Task to complete
Please repeat the lines below exactly. Begin with the line containing "64 (s.ctx c).step" and go on through the line containing "(.addi st b".

[Stored entries]
****

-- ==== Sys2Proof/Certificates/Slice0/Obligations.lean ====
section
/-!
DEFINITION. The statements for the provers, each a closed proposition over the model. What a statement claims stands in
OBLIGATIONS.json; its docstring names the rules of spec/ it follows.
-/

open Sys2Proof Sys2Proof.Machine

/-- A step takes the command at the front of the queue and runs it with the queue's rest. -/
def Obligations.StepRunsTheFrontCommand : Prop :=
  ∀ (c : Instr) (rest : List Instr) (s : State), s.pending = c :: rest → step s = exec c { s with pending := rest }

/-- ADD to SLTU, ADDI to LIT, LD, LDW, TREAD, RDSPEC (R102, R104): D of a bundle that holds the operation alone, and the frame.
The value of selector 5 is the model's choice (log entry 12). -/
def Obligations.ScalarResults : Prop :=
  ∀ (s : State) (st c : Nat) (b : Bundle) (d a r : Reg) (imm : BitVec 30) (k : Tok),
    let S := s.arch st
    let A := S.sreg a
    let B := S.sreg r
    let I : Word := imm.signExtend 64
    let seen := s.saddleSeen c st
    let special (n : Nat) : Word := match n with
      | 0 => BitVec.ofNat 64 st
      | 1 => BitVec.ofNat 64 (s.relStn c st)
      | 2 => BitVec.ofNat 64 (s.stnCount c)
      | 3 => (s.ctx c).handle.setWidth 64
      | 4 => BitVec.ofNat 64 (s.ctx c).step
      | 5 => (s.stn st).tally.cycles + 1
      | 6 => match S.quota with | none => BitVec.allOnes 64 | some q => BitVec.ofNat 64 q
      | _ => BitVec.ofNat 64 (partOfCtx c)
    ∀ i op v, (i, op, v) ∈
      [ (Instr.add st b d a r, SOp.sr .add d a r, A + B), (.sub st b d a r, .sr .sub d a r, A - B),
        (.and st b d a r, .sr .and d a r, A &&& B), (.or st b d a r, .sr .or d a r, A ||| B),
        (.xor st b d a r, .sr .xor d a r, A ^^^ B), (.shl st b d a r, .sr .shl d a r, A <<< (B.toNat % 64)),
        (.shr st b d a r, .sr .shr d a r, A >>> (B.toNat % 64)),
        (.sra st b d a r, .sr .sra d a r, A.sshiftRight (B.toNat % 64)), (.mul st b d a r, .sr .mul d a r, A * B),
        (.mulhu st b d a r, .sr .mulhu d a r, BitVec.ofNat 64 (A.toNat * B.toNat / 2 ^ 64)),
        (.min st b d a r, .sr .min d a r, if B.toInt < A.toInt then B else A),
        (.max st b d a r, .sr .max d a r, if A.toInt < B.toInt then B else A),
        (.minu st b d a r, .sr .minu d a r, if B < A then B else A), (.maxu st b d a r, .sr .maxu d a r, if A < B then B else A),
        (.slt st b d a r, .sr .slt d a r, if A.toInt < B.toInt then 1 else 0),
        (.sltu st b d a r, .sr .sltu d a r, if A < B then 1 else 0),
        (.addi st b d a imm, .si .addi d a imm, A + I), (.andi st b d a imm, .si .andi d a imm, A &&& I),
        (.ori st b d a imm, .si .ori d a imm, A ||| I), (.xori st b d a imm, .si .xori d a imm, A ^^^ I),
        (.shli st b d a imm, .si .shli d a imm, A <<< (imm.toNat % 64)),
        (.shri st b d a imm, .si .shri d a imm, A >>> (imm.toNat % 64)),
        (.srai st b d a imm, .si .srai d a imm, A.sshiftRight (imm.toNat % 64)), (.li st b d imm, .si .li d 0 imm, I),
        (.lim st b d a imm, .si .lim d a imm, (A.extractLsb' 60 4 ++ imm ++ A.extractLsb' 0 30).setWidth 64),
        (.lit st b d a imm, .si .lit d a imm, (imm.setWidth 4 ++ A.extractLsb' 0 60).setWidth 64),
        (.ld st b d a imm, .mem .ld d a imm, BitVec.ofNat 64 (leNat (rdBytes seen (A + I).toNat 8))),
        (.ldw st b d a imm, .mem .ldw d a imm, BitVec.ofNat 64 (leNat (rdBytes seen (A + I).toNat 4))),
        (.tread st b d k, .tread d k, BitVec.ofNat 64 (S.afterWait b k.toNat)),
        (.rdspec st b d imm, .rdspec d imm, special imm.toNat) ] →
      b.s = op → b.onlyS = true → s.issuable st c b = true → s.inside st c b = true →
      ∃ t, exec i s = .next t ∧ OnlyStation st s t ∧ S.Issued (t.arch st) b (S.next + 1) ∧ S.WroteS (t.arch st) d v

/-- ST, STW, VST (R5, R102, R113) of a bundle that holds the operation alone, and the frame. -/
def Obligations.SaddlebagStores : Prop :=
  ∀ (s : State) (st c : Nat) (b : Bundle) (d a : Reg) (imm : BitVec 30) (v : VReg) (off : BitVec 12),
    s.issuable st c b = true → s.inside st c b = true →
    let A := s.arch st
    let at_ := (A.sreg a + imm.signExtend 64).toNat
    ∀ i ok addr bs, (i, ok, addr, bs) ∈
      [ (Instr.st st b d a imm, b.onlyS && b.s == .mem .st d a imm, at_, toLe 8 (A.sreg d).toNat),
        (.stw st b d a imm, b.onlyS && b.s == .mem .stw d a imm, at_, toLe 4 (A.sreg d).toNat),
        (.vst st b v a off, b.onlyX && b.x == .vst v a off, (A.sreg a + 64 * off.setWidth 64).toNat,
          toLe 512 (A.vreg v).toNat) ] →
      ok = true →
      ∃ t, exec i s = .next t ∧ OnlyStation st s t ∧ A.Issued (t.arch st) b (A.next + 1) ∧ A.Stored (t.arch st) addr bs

****

Response for this exercise
      | 4 => BitVec.ofNat 64 (s.ctx c).step
      | 5 => (s.stn st).tally.cycles + 1
      | 6 => match S.quota with | none => BitVec.allOnes 64 | some q => BitVec.ofNat 64 q
      | _ => BitVec.ofNat 64 (partOfCtx c)
    ∀ i op v, (i, op, v) ∈
      [ (Instr.add st b d a r, SOp.sr .add d a r, A + B), (.sub st b d a r, .sr .sub d a r, A - B),
        (.and st b d a r, .sr .and d a r, A &&& B), (.or st b d a r, .sr .or d a r, A ||| B),
        (.xor st b d a r, .sr .xor d a r, A ^^^ B), (.shl st b d a r, .sr .shl d a r, A <<< (B.toNat % 64)),
        (.shr st b d a r, .sr .shr d a r, A >>> (B.toNat % 64)),
        (.sra st b d a r, .sr .sra d a r, A.sshiftRight (B.toNat % 64)), (.mul st b d a r, .sr .mul d a r, A * B),
        (.mulhu st b d a r, .sr .mulhu d a r, BitVec.ofNat 64 (A.toNat * B.toNat / 2 ^ 64)),
        (.min st b d a r, .sr .min d a r, if B.toInt < A.toInt then B else A),
        (.max st b d a r, .sr .max d a r, if A.toInt < B.toInt then B else A),
        (.minu st b d a r, .sr .minu d a r, if B < A then B else A), (.maxu st b d a r, .sr .maxu d a r, if A < B then B else A),
        (.slt st b d a r, .sr .slt d a r, if A.toInt < B.toInt then 1 else 0),
        (.sltu st b d a r, .sr .sltu d a r, if A < B then 1 else 0),
        (.addi st b d a imm, .si .addi d a imm, A + I), (.andi st b d a imm, .si .andi d a imm, A &&& I),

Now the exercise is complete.